- Нет, блин, специальный выпуск Абрау-Дюрсо - шампанское в бутылке из-под "Буратино".
- Язва ты, Тома... Выпьем... Выпьем за то, что Женечка терпит и за то, что у Томочки отзывчивое женское сердце! Так, Тома?
- Ты дурак, Юра, - Тамара устало провела по лицу рукавом.
- Это ты - дура! - неожиданно сказал Порох совершенно трезвым голосом.
- Порох, ты че?
- Дура! Дальше носа своего ни хрена не замечаешь!
- Юр, ты...
- Защитница, блин, слабых и угнетенных! Робин Гуд в юбке! - Порох подполз ближе к ней и взмахнул руками. - Женечка то, Женечка се!

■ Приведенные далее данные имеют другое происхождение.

-- ==== Sys2Proof/Decode.lean ====
section
/-! DEFINITION. The descriptor word (30_encoding.md): its fields, the register handles, the decoder
(total, every other word an error, in the order of R120) and the encoder. -/

namespace Sys2Proof

/-! ## Errors (60_exceptions.md R332, R333) -/

/-- The error codes a fault record can hold (R333, R335). -/
inductive ErrCode where
  | eReg
  | eAddr
  | eUnaligned
  | eCombo
  | fUninit
  | fUndef
deriving DecidableEq, Repr

/-- The code number of R333 and R335. -/
def ErrCode.number : ErrCode → Nat
  | .eReg => 1
  | .eAddr => 2
  | .eUnaligned => 3
  | .eCombo => 4
  | .fUninit => 5
  | .fUndef => 6

/-- The information an error carries: the register handle, the address or the value named in the rule
that raised it, or nothing where the rule names none, but for F_UNDEF and F_UNINIT (R332, logs 9 and 29). -/
inductive ErrInfo where
  | handle (h : BitVec 7)
  | addr (a : Nat)
  | value (v : Int)
  | empty
deriving DecidableEq, Repr

/-- An error as it is raised; the slot, site and cycle are added by the machine (R332). -/
structure CoreErr where
  code : ErrCode
  info : ErrInfo
deriving DecidableEq, Repr

/-- `E_COMBO` with nothing named. -/
def eCombo : CoreErr := ⟨.eCombo, .empty⟩

/-- `E_REG` for a register handle. -/
def eRegHandle (h : BitVec 7) : CoreErr := ⟨.eReg, .handle h⟩

/-- `E_REG` for a value out of range. -/
def eRegValue (v : Int) : CoreErr := ⟨.eReg, .value v⟩

/-! ## The fields of a descriptor (R101) -/

/-- The fields of a descriptor word, in the order of R101. -/
structure Fields where
  opc : BitVec 8
  typ : BitVec 3
  cond : BitVec 5
  eob : Bool
  dst : BitVec 7
  sa : BitVec 7
  sb : BitVec 7
  mod : BitVec 2
  rnd : Bool
  immb : Bool
  xact : BitVec 2
  zero : BitVec 4
  imm : Half
deriving DecidableEq, Repr

/-- The word with the given fields (R101). -/
def Fields.pack (f : Fields) : Descr :=
  f.opc ++ f.typ ++ f.cond ++ BitVec.ofBool f.eob ++ f.dst ++ f.sa ++ f.sb ++ f.mod
    ++ BitVec.ofBool f.rnd ++ BitVec.ofBool f.immb ++ f.xact ++ f.zero ++ f.imm

/-- The fields of a word (R101). -/
def Fields.unpack (d : Descr) : Fields :=
  { opc := d.extractLsb' 56 8, typ := d.extractLsb' 53 3, cond := d.extractLsb' 48 5,
    eob := d.getLsbD 47, dst := d.extractLsb' 40 7, sa := d.extractLsb' 33 7,
    sb := d.extractLsb' 26 7, mod := d.extractLsb' 24 2, rnd := d.getLsbD 23,
    immb := d.getLsbD 22, xact := d.extractLsb' 20 2, zero := d.extractLsb' 16 4,
    imm := d.extractLsb' 0 16 }

/-! ## Conditions and handles (R104, R112) -/

/-- The number of a condition code (R112). -/
def Cond.code : Cond → BitVec 5
  | .eq => 0#5
  | .ne => 1#5
  | .gt => 2#5
  | .le => 3#5
  | .lt => 4#5
  | .ge => 5#5
  | .av => 6#5
  | .notAv => 7#5
  | .ac => 8#5
  | .notAc => 9#5
  | .sv => 10#5
  | .notSv => 11#5
  | .mv => 12#5
  | .notMv => 13#5
  | .notCe => 14#5
  | .true => 15#5
  | .eqC => 16#5
  | .neC => 17#5
  | .gtC => 18#5
  | .leC => 19#5
  | .ltC => 20#5
  | .geC => 21#5
  | .avC => 22#5
  | .notAvC => 23#5
  | .acC => 24#5
  | .notAcC => 25#5
  | .svC => 26#5
  | .notSvC => 27#5
  | .mvC => 28#5
  | .notMvC => 29#5
  | .umC => 30#5
  | .notUmC => 31#5

/-- The condition code of a number (R112). -/
def Cond.ofCode (n : BitVec 5) : Cond :=
  match n.toNat with
  | 0 => .eq
  | 1 => .ne
  | 2 => .gt
  | 3 => .le
  | 4 => .lt
  | 5 => .ge
  | 6 => .av
  | 7 => .notAv
  | 8 => .ac
  | 9 => .notAc
  | 10 => .sv
  | 11 => .notSv
  | 12 => .mv
  | 13 => .notMv
  | 14 => .notCe
  | 15 => .true
  | 16 => .eqC
  | 17 => .neC
  | 18 => .gtC
  | 19 => .leC
  | 20 => .ltC
  | 21 => .geC
  | 22 => .avC
  | 23 => .notAvC
  | 24 => .acC
  | 25 => .notAcC
  | 26 => .svC
  | 27 => .notSvC
  | 28 => .mvC
  | 29 => .notMvC
  | 30 => .umC
  | _ => .notUmC

/-- The number of a handle (R104). -/
def Handle.code : Handle → BitVec 7
  | .r k => BitVec.ofNat 7 k.val
  | .acc n => BitVec.ofNat 7 (32 + n.val)
  | .accH n => BitVec.ofNat 7 (40 + n.val)
  | .accM n => BitVec.ofNat 7 (48 + n.val)
  | .accL n => BitVec.ofNat 7 (56 + n.val)
  | .i k => BitVec.ofNat 7 (64 + k.val)
  | .m k => BitVec.ofNat 7 (72 + k.val)
  | .l k => BitVec.ofNat 7 (80 + k.val)
  | .b k => BitVec.ofNat 7 (88 + k.val)
  | .cntr => 96#7
  | .lpever => 97#7
  | .pcstack => 98#7
  | .lpstack => 99#7
  | .mstat => 100#7
  | .sstat => 101#7
  | .icntl => 102#7
  | .imask => 103#7
  | .irptl => 104#7
  | .ivec k => BitVec.ofNat 7 (105 + k.val)
  | .dstat0 => 109#7
  | .dstat1 => 110#7
  | .did => 111#7
  | .umcount => 112#7
  | .astat .re => 113#7
  | .astat .im => 114#7
  | .astat .cx => 115#7
  | .noReg => 127#7

/-- `n - lo` as one of eight, when `n` is one of the eight numbers from `lo` on. -/
def eightFrom (lo n : Nat) : Option (Fin 8) :=
  if h : lo ≤ n ∧ n < lo + 8 then some ⟨n - lo, by omega⟩ else none

/-- The registers with a number of their own, 96 to 127 (R104). -/
def Handle.ofHigh : Nat → Option Handle
  | 96 => some .cntr
  | 97 => some .lpever
  | 98 => some .pcstack
  | 99 => some .lpstack
  | 100 => some .mstat
  | 101 => some .sstat
  | 102 => some .icntl
  | 103 => some .imask
  | 104 => some .irptl
  | 105 => some (.ivec 0)
  | 106 => some (.ivec 1)
  | 107 => some (.ivec 2)
  | 108 => some (.ivec 3)
  | 109 => some .dstat0
  | 110 => some .dstat1
  | 111 => some .did
  | 112 => some .umcount
  | 113 => some (.astat .re)
  | 114 => some (.astat .im)
  | 115 => some (.astat .cx)
  | 127 => some .noReg
  | _ => none

/-- The register a handle number names; none for the reserved numbers 116 to 126 (R104, R106). -/
def Handle.ofCode (h : BitVec 7) : Option Handle :=
  let n := h.toNat
  if hr : n < 32 then some (.r ⟨n, hr⟩)
  else if n < 64 then
    (Handle.acc <$> eightFrom 32 n) <|> (Handle.accH <$> eightFrom 40 n)
      <|> (Handle.accM <$> eightFrom 48 n) <|> (Handle.accL <$> eightFrom 56 n)
  else if n < 96 then
    (Handle.i <$> eightFrom 64 n) <|> (Handle.m <$> eightFrom 72 n)
      <|> (Handle.l <$> eightFrom 80 n) <|> (Handle.b <$> eightFrom 88 n)
  else Handle.ofHigh n

/-- NONE, the required filler of a handle field that is not used (R107, R117). -/
def noneCode : BitVec 7 := 127#7

/-! ## The checks of R120, in its order -/

/-- Go on only if `b` holds. -/
def need (b : Bool) (e : CoreErr) : Except CoreErr Unit := if b then .ok () else .error e

/-- A reserved handle number, 116 to 126 (R104). -/
def reservedHandle (h : BitVec 7) : Bool := decide (116 ≤ h.toNat) && decide (h.toNat ≤ 126)

/-- Check (2) of R120: no reserved handle in a field the operation uses. R120 orders the kinds of error and not
the fields: where several used handles are reserved, E_REG records the first one of the list, in the order DST,
SA, SB (DESIGN CHOICE, log 31). -/
def noReserved : List (BitVec 7) → Except CoreErr Unit
  | [] => .ok ()
  | h :: hs => if reservedHandle h then .error (eRegHandle h) else noReserved hs

/-- Check (3) of R120: an R handle. -/
def asR (h : BitVec 7) : Except CoreErr (Fin 32) :=
  if hr : h.toNat < 32 then .ok ⟨h.toNat, hr⟩ else .error (eRegHandle h)

/-- Check (3): an accumulator handle. -/
def asAcc (h : BitVec 7) : Except CoreErr (Fin 8) :=
  match eightFrom 32 h.toNat with
  | some n => .ok n
  | none => .error (eRegHandle h)

/-- Check (3): an R pair, named by its even handle (R108). -/
def asRPair (h : BitVec 7) : Except CoreErr RPair :=
  if hr : h.toNat < 32 ∧ h.toNat % 2 = 0 then .ok ⟨h.toNat / 2, by omega⟩ else .error (eRegHandle h)

/-- Check (3): an accumulator pair, named by its even handle (R108). -/
def asAccPair (h : BitVec 7) : Except CoreErr AccPair :=
  if hr : 32 ≤ h.toNat ∧ h.toNat < 40 ∧ h.toNat % 2 = 0 then .ok ⟨(h.toNat - 32) / 2, by omega⟩
  else .error (eRegHandle h)

/-- Check (3) for a destination: NONE, which is always legal there (R44, R107, log 24), or what another
check admits. -/
def orNone {α : Type} (as : BitVec 7 → Except CoreErr α) (h : BitVec 7) : Except CoreErr (Option α) :=
  if h = noneCode then .ok none else some <$> as h

/-- Check (3): any writable handle, NONE among them (R118). -/
def asWritable (h : BitVec 7) : Except CoreErr Handle :=
  match Handle.ofCode h with
  | some x => .ok x
  | none => .error (eRegHandle h)

/-- Check (3): any readable handle, which NONE is not (R107, R118). -/
def asReadable (h : BitVec 7) : Except CoreErr Handle :=
  match Handle.ofCode h with
  | some x => if x.readable then .ok x else .error (eRegHandle h)
  | none => .error (eRegHandle h)

/-- Check (3): an R handle in the cross-lane window (R320). -/
def asWindow (p : Params) (h : BitVec 7) : Except CoreErr (Fin 32) := do
  let k ← asR h
  need (p.inWindow k) (eRegHandle h)
  pure k

/-- Check (3) for SB: an R handle when IMMB = 0, the immediate when IMMB = 1 (R115, R118). -/
def asSrc (f : Fields) : Except CoreErr Src :=
  if f.immb then .ok (.imm f.imm) else Src.reg <$> asR f.sb

/-- Check (3) for SB of ADD.A and SUB.A (R203). -/
def asAccSrc (f : Fields) : Except CoreErr AccSrc :=
  if f.immb then .ok (.imm f.imm)
  else if f.sb.toNat < 32 then AccSrc.reg <$> asR f.sb else AccSrc.acc <$> asAcc f.sb

/-- Check (3) for SA of a real shift (R118). -/
def asShiftSrc (h : BitVec 7) : Except CoreErr ShiftSrc :=
  if h.toNat < 32 then ShiftSrc.reg <$> asR h else ShiftSrc.acc <$> asAcc h

/-- Check (3) for SA of a complex shift (R118). -/
def asShiftPair (h : BitVec 7) : Except CoreErr ShiftPair :=
  if h.toNat < 32 then ShiftPair.regs <$> asRPair h else ShiftPair.accs <$> asAccPair h

/-- Check (3) for SB of a complex shift (R118). -/
def asAmountPair (f : Fields) : Except CoreErr AmountPair :=
  if f.immb then .ok (.imm f.imm) else AmountPair.regs <$> asRPair f.sb

/-- SB is a field in use only when IMMB = 0 (R118). -/
def Fields.usedSb (f : Fields) : List (BitVec 7) := if f.immb then [] else [f.sb]

/-- The fields besides handles that a form gives a meaning to; the others are fillers (R117). -/
structure Meaningful where
  mod : Bool := false
  rnd : Bool := false
  immb : Bool := false
  xact : Bool := false
  imm : Bool := false

/-- Check (4) of R120: bits 19:16, every field without a meaning and every unused handle field hold
their filler (R117). -/
def fillers (f : Fields) (u : Meaningful) (unused : List (BitVec 7)) : Except CoreErr Unit :=
  need (f.zero == 0#4 && (u.mod || f.mod == 0#2) && (u.rnd || !f.rnd) && (u.immb || !f.immb)
    && (u.xact || f.xact == 0#2) && (u.imm || f.imm == 0#16) && unused.all (· == noneCode)) eCombo

/-- The fillers of a form whose second operand is SB or IMM: IMM must be 0 when IMMB = 0, SB must be
NONE when IMMB = 1. -/
def fillersSrc (f : Fields) (u : Meaningful) : Except CoreErr Unit :=
  fillers f { u with immb := true, imm := f.immb } (if f.immb then [f.sb] else [])

/-- Check (4): the shift field of MOD, 3 being reserved (R113). -/
def asField (m : BitVec 2) : Except CoreErr Field :=
  match m.toNat with
  | 0 => .ok .dflt
  | 1 => .ok .hi
  | 2 => .ok .lo
  | _ => .error eCombo

/-- The sign mode of MOD (R113). -/
def SignMode.ofMod (m : BitVec 2) : SignMode :=
  match m.toNat with
  | 0 => .ss
  | 1 => .su
  | 2 => .us
  | _ => .uu

/-- Check (4): the active-lane count of XACT, 0 and 3 being reserved (R116). -/
def asXAct (x : BitVec 2) : Except CoreErr XAct :=
  match x.toNat with
  | 1 => .ok .two
  | 2 => .ok .four
  | _ => .error eCombo

/-- Check (5) of R120: the immediate of a second operand is in the range `wf` says; `val` is the
number the immediate stands for. -/
def srcRange (wf : Src → Bool) (val : Half → Int) (b : Src) : Except CoreErr Unit :=
  match b with
  | .reg _ => .ok ()
  | .imm v => need (wf b) (eRegValue (val v))

/-- Check (5) for the immediate amounts of a complex shift (R115). DESIGN CHOICE: where both are out of range
`E_REG` records the real one (log 31). -/
def amountRange (n : AmountPair) : Except CoreErr Unit :=
  match n with
  | .regs _ => .ok ()
  | .imm v => do
    need (amountWithin (immReal v)) (eRegValue (immReal v))
    need (amountWithin (immImag v)) (eRegValue (immImag v))

/-- `sext_16(IMM)` (R115). -/
def immSigned (v : Half) : Int := v.toInt

/-- `zext_16(IMM)` (R115). -/
def immUnsigned (v : Half) : Int := v.toNat

/-- IMM[2:0], the number k of Ik (R115). -/
def immK (v : Half) : Fin 8 := (v.extractLsb' 0 3).toFin

/-- IMM[5:3], the number m of Mm (R115). -/
def immM (v : Half) : Fin 8 := (v.extractLsb' 3 3).toFin

/-- Check (4) for a post-modify IMM: IMM[15:6] must be 0 (R115, R117, log 17). -/
def postImm (v : Half) : Except CoreErr Unit := need (v.extractLsb' 6 10 == 0#10) eCombo

/-- IMM[1:0], the lane offset of XRD and XWR (R115). -/
def immOff (v : Half) : Fin 4 := (v.extractLsb' 0 2).toFin

/-- Check (4) for a cross-lane IMM: IMM[15:2] must be 0 (R115, R117, log 17). -/
def offImm (v : Half) : Except CoreErr Unit := need (v.extractLsb' 2 14 == 0#14) eCombo

/-! ## The operand forms (R118)

Every destination that R118 gives a register class also admits NONE (R44, R107, log 24), but for the
cross-lane ones (R320). Where several used handles are out of class, the first one in the order DST, SA, SB is
recorded (DESIGN CHOICE, log 31). -/

/-- ALU binary and bit forms: DST R, SA R, SB R or IMM. -/
def parseBinary (wf : Src → Bool) (val : Half → Int) (f : Fields) :
    Except CoreErr (Option (Fin 32) × Fin 32 × Src) := do
  noReserved (f.dst :: f.sa :: f.usedSb)
  let d ← orNone asR f.dst
  let a ← asR f.sa
  let b ← asSrc f
  fillersSrc f {}
  srcRange wf val b
  pure (d, a, b)

/-- ALU unary: DST R, SA R. -/
def parseUnary (f : Fields) : Except CoreErr (Option (Fin 32) × Fin 32) := do
  noReserved [f.dst, f.sa]
  let d ← orNone asR f.dst
  let a ← asR f.sa
  fillers f {} [f.sb]
  pure (d, a)

/-- ADD.A and SUB.A: DST ACC, SA ACC, SB ACC, R or IMM (any value, R115). -/
def parseAccBinary (f : Fields) : Except CoreErr (Option (Fin 8) × Fin 8 × AccSrc) := do
  noReserved (f.dst :: f.sa :: f.usedSb)
  let d ← orNone asAcc f.dst
  let a ← asAcc f.sa
  let b ← asAccSrc f
  fillersSrc f {}
  pure (d, a, b)

/-- ADD.C and SUB.C: three R pairs. They have no immediate form: SB is used whatever IMMB is, so that a bad SB is
E_REG before IMMB = 1 is E_COMBO (DESIGN CHOICE, log 31). -/
def parsePairs (f : Fields) : Except CoreErr (Option RPair × RPair × RPair) := do
  noReserved [f.dst, f.sa, f.sb]
  let d ← orNone asRPair f.dst
  let a ← asRPair f.sa
  let b ← asRPair f.sb
  fillers f {} []
  pure (d, a, b)

/-- RCCW.C and RCW.C: DST and SA R pairs, SB R or IMM. -/
def parseRotate (f : Fields) : Except CoreErr (Option RPair × RPair × Src) := do
  noReserved (f.dst :: f.sa :: f.usedSb)
  let d ← orNone asRPair f.dst
  let a ← asRPair f.sa
  let b ← asSrc f
  fillersSrc f {}
  srcRange Src.wfRotate immUnsigned b
  pure (d, a, b)

/-- MAG.C: DST R, SA R pair. -/
def parseMag (f : Fields) : Except CoreErr (Option (Fin 32) × RPair) := do
  noReserved [f.dst, f.sa]
  let d ← orNone asR f.dst
  let a ← asRPair f.sa
  fillers f {} [f.sb]
  pure (d, a)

- Если б не я, ты бы его загнобил вконец!
- Носишься с ним как курица с яйцом! Че, может, мне тоже голубем заделаться, чтобы ты на меня свое королевское внимание обратила?!
- Может, тебе повзрослеть, чтобы я могла на тебя внимание обратить? - у Томы губы задрожали. - Детский сад! Ты бы меня еще за косички подергал!
- И подергал бы! Ты волосы стрижешь, как хренов призывник!
- Ты сказал, что обожаешь Шэрон Стоун в женщине-кошке, вот я и постриглась! Идиот!
- Вечер становится томным, - пробасил Корольчук.
- Да кто ее обожа... А? - Порох рот открыл. - Ты... Ты че? В смысле?
- Прямом.
- Ты это...что...хочешь сказать?
- Да какая теперь разница! - Тамара всхлипнула.
- Тома... - Порох подполз к ней, неловко приобнял за плечи. - Том, ну ты че?
- Шут гороховый... Ненавижу...
- Ну не плачь... Не плачь, хорошо все будет...
- Какое хорошо... умрем все, - Тома уткнулась ему в плечо и зарыдала, Порох совсем растерялся, похлопал ее деревянной ладонью по спине. Корольчук у виска покрутил и одними губами произнес: "Ду-рак".
- А как вы думаете, - Ида подняла голову, - еще кто-нибудь застрял?
- Да наверняка, - Надежда Федровна обмахивала себя журналом. - Как проводка горит, обязательно где-то датчики не срабатывают, и сидит народ. В прошлом месяце электронщики у себя застряли, позвонили мне, я им с седьмого этажа по веревке вино спускала.
- Так они опять позвонить могли, чтобы их вытащили.
- Надеюсь, Ольга застряла. Без телефона. Стерва...
- Гарью сильнее пахнет?
- Я не чувствую ничего, у меня насморк...
- Но почему мы? - спросила Ида. - Почему здесь?! Кто вообще эту комнату придумал?
- Случайность...
- Я не хочу, - Ида зажала уши руками, - не хочу "случайность"!
- Не хочешь "случайность", - сказала Тома куда-то в плечо Пороху, который ее обнимал, - не заходи в комнату без окон и со сломанными датчиками.
Время для них исчезло, и наступил один нескончаемый душный миг, который пригвоздил их, как бабочек, к исцарапанному паркету.
Богданычу чудилось, что они все распластались в странных неудобных позах, будто не чувствуют собственных тел, или те их не слушаются. О пожаре он больше думать не мог, воображение устало строить картины их возможной скорой кончины. Как это будет? Медленно в конвульсиях и стонах или он просто отрубится, как электричество в бизнесс-центре? В какой-то момент Богданыч задремал, и ему привиделось, что на них рухнул горящий потолок, он открыл глаза, заозирался в полутьме и вдруг подумал, а как понять, что они еще живы?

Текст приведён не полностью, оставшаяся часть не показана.